-- ==== Sys2Proof/Machine/Convert.lean ====
section
/-! DEFINITION. The conversion and scale opcodes of the elements (R243 to R246). -/

namespace Sys2Proof.Machine

/-- `cvt` (R243): SFMT, DFMT, RM and SAT of its control word; lane `i` of B is the random word under `.rs`. -/
def execCvt (o : ElemOps) (s : State) : Res :=
  match s.fire with
  | none => idle s
  | some f =>
    let cw := f.cw o
    let src := fmtOf (bitF cw 31 29)
    let dst := fmtOf (bitF cw 28 26)
    let rm := rmodeOf (bitF cw 25 23)
    let sat := bitF cw 22 22 == 1
    let a := f.read (srcOf o.sa) (dataLit o true) src
    let b := f.read (if rm = .rs then srcOf o.sb else .none) (dataLit o true) .i32
    let n := colourOf [a, b]
    let sh := Shape.data dst n
    let pay := packLanes (fmtWidth dst) ((List.range n).map fun i => cvtLane src dst rm (b.lane i) sat (a.lane i))
    .next (s.runFire f o [a, b] .all sh sh (a.lane 0) 0 (stdCheck n [(a, [src]), (b, [.i32, .bits])])
      (.toks [(o.dx.toNat, sh, pay), (o.dy.toNat, sh, pay)]))

/-- One lane scaled by 2^e, or +0 when the shift is −128 (R244, R245). -/
def scaleLane (src dst : Fmt) (rm : RMode) (sat : Bool) (sh : Int) (div : Bool) (b : Nat) : Nat :=
  if sh = -128 then 0 else roundTo dst (vscale (decodeLane src b) (if div then -sh else sh)) rm 0 sat

/-- A scaling opcode: the shift is B[0][7:0], of any colour; A has one of the formats `fs` (R244, R245). -/
def State.scaleOp (s : State) (o : ElemOps) (fs : List Fmt) (dst : Nat → Fmt) (rm : Nat → RMode) (sat div : Nat → Bool) :
    Res :=
  match s.fire with
  | none => idle s
  | some f =>
    let cw := f.cw o
    let a := f.read (srcOf o.sa) (dataLit o true) (f.want fs [srcOf o.sa])
    let b := f.read (srcOf o.sb) (dataLit o true) .i32
    let n := colourOf [a, b]
    let sh := Shape.data (dst cw) n
    let e := sext 8 (b.lane 0)
    let pay := packLanes (fmtWidth (dst cw))
      ((List.range n).map fun i => scaleLane a.fmt (dst cw) (rm cw) (sat cw) e (div cw) (a.lane i))
    let ck := match stdCheck n [(a, fs)] with
      | some k => some k
      | none => if b.accepts [.i32, .bits] then none else some 0x70
    .next (s.runFire f o [a, b] .all sh sh (a.lane 0) 0 ck (.toks [(o.dx.toNat, sh, pay), (o.dy.toNat, sh, pay)]))

/-- `qexp` (R244). -/
def execQexp (o : ElemOps) (s : State) : Res :=
  s.scaleOp o [.q4, .q3] (fun cw => fmtOf (bitF cw 31 29)) (fun _ => .rne) (fun cw => bitF cw 28 28 == 1) fun _ => false

/-- `bscale` (R245). -/
def execBscale (o : ElemOps) (s : State) : Res :=
  s.scaleOp o [.fp32, .bf16] (fun cw => fmtOf (bitF cw 30 28)) (fun cw => rmodeOf (bitF cw 27 25))
    (fun cw => bitF cw 24 24 == 1) fun cw => bitF cw 31 31 == 1

/-- The greater of two values without sign. -/
def vabsMax (m : Val) (v : Val) : Val :=
  let a : Val := match v with | .num _ n d => .num false n d | .inf _ => .inf false | .nan => .nan
  if vlt m a then a else m

/-- The block shift of `bmax` (R246). -/
def blockShift (l : List Val) : Int :=
  if l.any (fun v => v.isNan || v.isInf) then 127
  else
    match l.foldl vabsMax (.num false 0 1) with
    | .num _ 0 _ => -128
    | .num _ n d => max (-127) (min 127 (floorLog2 n d))
    | _ => 127

/-- `bmax` (R246): FTZ is ignored. -/
def execBmax (o : ElemOps) (s : State) : Res :=
  s.lanewise o [.fp32, .bf16] false false false (fun _ => .i32) (fun _ _ => none) fun _ a l _ _ =>
    List.replicate l.length (wrapTo 32 (blockShift (l.map (decodeLane a.fmt))))

end Sys2Proof.Machine
end

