-- ==== Sys2Proof/Machine/Dispatch.lean ====
section
/-! DEFINITION. The meaning of every row of spec/opcode_table.json: one arm per constructor. -/

namespace Sys2Proof.Machine
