-- ==== Sys2Proof/Certificates/Slice0/Obligations.lean ====
section
/-! DEFINITION. The statements for the provers. Each is made of clauses of the form: in every state that meets these conditions,
the instruction or event completes, and this is the next state, or what holds of it. -/

namespace Sys2Proof.Machine

/-! ### Tables of the opcodes that one statement covers -/

/-- The integer opcodes of A and B: constructor, formats, lane function (R240). -/
def integerBinaryTable : List ((ElemOps → Instr) × List Fmt × (Word → Word → Word)) :=
  [(.add, [.i32, .bits], fun a b => a + b), (.sub, [.i32, .bits], fun a b => a - b), (.mul, [.i32], fun a b => a * b),
   (.mulh, [.i32], fun a b => (((a.signExtend 64 * b.signExtend 64 : BitVec 64)) >>> 32).setWidth 32),
   (.mulhZ, [.i32], fun a b => (((a.setWidth 64 * b.setWidth 64 : BitVec 64)) >>> 32).setWidth 32),
   (.div, [.i32], fun a b => if b = 0 then 0xFFFFFFFF#32 else a.sdiv b),
   (.rem, [.i32], fun a b => if b = 0 then a else a.srem b),
   (.divZ, [.i32], fun a b => if b = 0 then 0xFFFFFFFF#32 else a / b),
   (.remZ, [.i32], fun a b => if b = 0 then a else a % b),
   (.min, [.i32], fun a b => if a.sle b then a else b), (.max, [.i32], fun a b => if a.sle b then b else a),
   (.minZ, [.i32], fun a b => if a.ule b then a else b), (.maxZ, [.i32], fun a b => if a.ule b then b else a),
   (.and, [.i32, .bits], fun a b => a &&& b), (.or, [.i32, .bits], fun a b => a ||| b),
   (.xor, [.i32, .bits], fun a b => a ^^^ b), (.andn, [.i32, .bits], fun a b => a &&& ~~~b),
   (.shl, [.i32, .bits], fun a b => a <<< (b.toNat % 32)), (.shr, [.i32, .bits], fun a b => a >>> (b.toNat % 32)),
   (.sar, [.i32, .bits], fun a b => a.sshiftRight (b.toNat % 32)),
   (.rol, [.i32, .bits], fun a b => a.rotateLeft (b.toNat % 32))]

/-- The integer opcodes of A alone (R240). -/
def integerUnaryTable : List ((ElemOps → Instr) × List Fmt × (Word → Word)) :=
  [(.abs, [.i32], fun a => if a.msb then -a else a), (.neg, [.i32], fun a => -a), (.not, [.i32, .bits], fun a => ~~~a),
   (.clz, [.i32, .bits], fun a => a.clz),
   (.popc, [.i32, .bits], fun a => BitVec.ofNat 32 ((List.range 32).countP fun k => a.getLsbD k)),
   (.brev, [.i32, .bits], fun a => a.reverse)]

/-- The integer comparisons (R239). -/
def integerCompareTable : List ((ElemOps → Instr) × (Word → Word → Bool)) :=
  [(.cmpEq, fun a b => a == b), (.cmpNe, fun a b => a != b), (.cmpLt, fun a b => a.slt b), (.cmpGe, fun a b => b.sle a),
   (.cmpLtu, fun a b => a.ult b), (.cmpGeu, fun a b => b.ule a), (.cmpLe, fun a b => a.sle b), (.cmpGt, fun a b => b.slt a)]

/-- The float comparisons in their FP32 and BF16 forms, on decoded values (R239). -/
def floatCompareTable : List ((ElemOps → Instr) × Fmt × (Val → Val → Bool)) :=
  [(.fcmpEq, .fp32, veq), (.fcmpNe, .fp32, fun a b => !veq a b), (.fcmpLt, .fp32, vlt),
   (.fcmpLe, .fp32, fun a b => vlt a b || veq a b), (.fcmpGt, .fp32, fun a b => vlt b a),
   (.fcmpGe, .fp32, fun a b => vlt b a || veq a b), (.fcmpUn, .fp32, fun a b => a.isNan || b.isNan),
   (.fcmpNum, .fp32, fun a b => !a.isNan && !b.isNan),
   (.fcmpEqBf16, .bf16, veq), (.fcmpNeBf16, .bf16, fun a b => !veq a b), (.fcmpLtBf16, .bf16, vlt),
   (.fcmpLeBf16, .bf16, fun a b => vlt a b || veq a b), (.fcmpGtBf16, .bf16, fun a b => vlt b a),
   (.fcmpGeBf16, .bf16, fun a b => vlt b a || veq a b), (.fcmpUnBf16, .bf16, fun a b => a.isNan || b.isNan),
   (.fcmpNumBf16, .bf16, fun a b => !a.isNan && !b.isNan)]

/-- The float opcodes of A and B with their exact values (R241). -/
def floatBinaryTable : List ((ElemOps → Instr) × Fmt × (Val → Val → Val)) :=
  [(.fadd, .fp32, vadd), (.fsub, .fp32, fun a b => vadd a (vneg b)), (.fmul, .fp32, vmul), (.fdiv, .fp32, vdiv),
   (.fmin, .fp32, vmin), (.fmax, .fp32, vmax), (.faddBf16, .bf16, vadd), (.fsubBf16, .bf16, fun a b => vadd a (vneg b)),
   (.fmulBf16, .bf16, vmul), (.fdivBf16, .bf16, vdiv), (.fminBf16, .bf16, vmin), (.fmaxBf16, .bf16, vmax)]
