-- ==== Sys2Proof/Laws/Cycles.lean ====
section
/-! SUPPORT. Cycles pass: enough steps of the machine make any number of them (notes/assumptions/2.md). -/

namespace Sys2Proof.Machine

theorem cyclesFrom_add (die t n m : Nat) : cyclesFrom die t (n + m) = cyclesFrom die t n + cyclesFrom die (t + n) m := by
  induction n generalizing t with
  | zero => simp [cyclesFrom]
  | succ n ih =>
    rw [show n + 1 + m = (n + m) + 1 by omega, cyclesFrom, cyclesFrom, ih, show t + 1 + n = t + (n + 1) by omega]
    omega

/-- A step at the end of a stretch of `Config.pace` counts one cycle. -/
theorem cyclesFrom_hit (die t n : Nat) (k : Nat) (hk : k < n) (h : (t + k) % (Config.pace + 1) = Config.pace) :
    1 ≤ cyclesFrom die t n := by
  obtain ⟨m, rfl⟩ : ∃ m, n = k + (m + 1) := ⟨n - k - 1, by omega⟩
  rw [cyclesFrom_add, cyclesFrom, if_pos h]
  omega

/-- Each stretch of `Config.pace + 1` steps lasts a cycle at least. -/
theorem cyclesFrom_ge (die : Nat) : ∀ k t : Nat, k ≤ cyclesFrom die t (k * (Config.pace + 1))
  | 0, _ => Nat.zero_le _
  | k + 1, t => by
    rw [Nat.succ_mul, Nat.add_comm (k * _) _, cyclesFrom_add]
    have h1 := cyclesFrom_ge die k (t + (Config.pace + 1))
    have hlt : t % (Config.pace + 1) < Config.pace + 1 := Nat.mod_lt _ (by omega)
    have h2 : 1 ≤ cyclesFrom die t (Config.pace + 1) := by
      refine cyclesFrom_hit die t _ (Config.pace - t % (Config.pace + 1)) (by omega) ?_
      have hd := Nat.div_add_mod t (Config.pace + 1)
      rw [show t + (Config.pace - t % (Config.pace + 1)) = Config.pace + (Config.pace + 1) * (t / (Config.pace + 1)) by omega,
        Nat.add_mul_mod_self_left, Nat.mod_eq_of_lt (by omega)]
    omega

/-- A moment `k` stretches later is at least `k` cycles later. -/
theorem State.cyclesSince_ge (s : State) (die t k : Nat) (h : s.tick = t + k * (Config.pace + 1)) : k ≤ s.cyclesSince die t := by
  rw [State.cyclesSince, h, Nat.add_sub_cancel_left]
  exact cyclesFrom_ge die k t

end Sys2Proof.Machine
end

Task requirements: Look above for the line holding "(.fcmpLeBf16, .bf16, fun" and the line holding "(.fmaxBf16, .bf16, vmax)]". Retype both, and every line between them, word for word and nothing else.

Written solution:
   (.fcmpLeBf16, .bf16, fun a b => vlt a b || veq a b), (.fcmpGtBf16, .bf16, fun a b => vlt b a),
   (.fcmpGeBf16, .bf16, fun a b => vlt b a || veq a b), (.fcmpUnBf16, .bf16, fun a b => a.isNan || b.isNan),
   (.fcmpNumBf16, .bf16, fun a b => !a.isNan && !b.isNan)]

/-- The float opcodes of A and B with their exact values (R241). -/
def floatBinaryTable : List ((ElemOps → Instr) × Fmt × (Val → Val → Val)) :=
  [(.fadd, .fp32, vadd), (.fsub, .fp32, fun a b => vadd a (vneg b)), (.fmul, .fp32, vmul), (.fdiv, .fp32, vdiv),
   (.fmin, .fp32, vmin), (.fmax, .fp32, vmax), (.faddBf16, .bf16, vadd), (.fsubBf16, .bf16, fun a b => vadd a (vneg b)),
   (.fmulBf16, .bf16, vmul), (.fdivBf16, .bf16, vdiv), (.fminBf16, .bf16, vmin), (.fmaxBf16, .bf16, vmax)]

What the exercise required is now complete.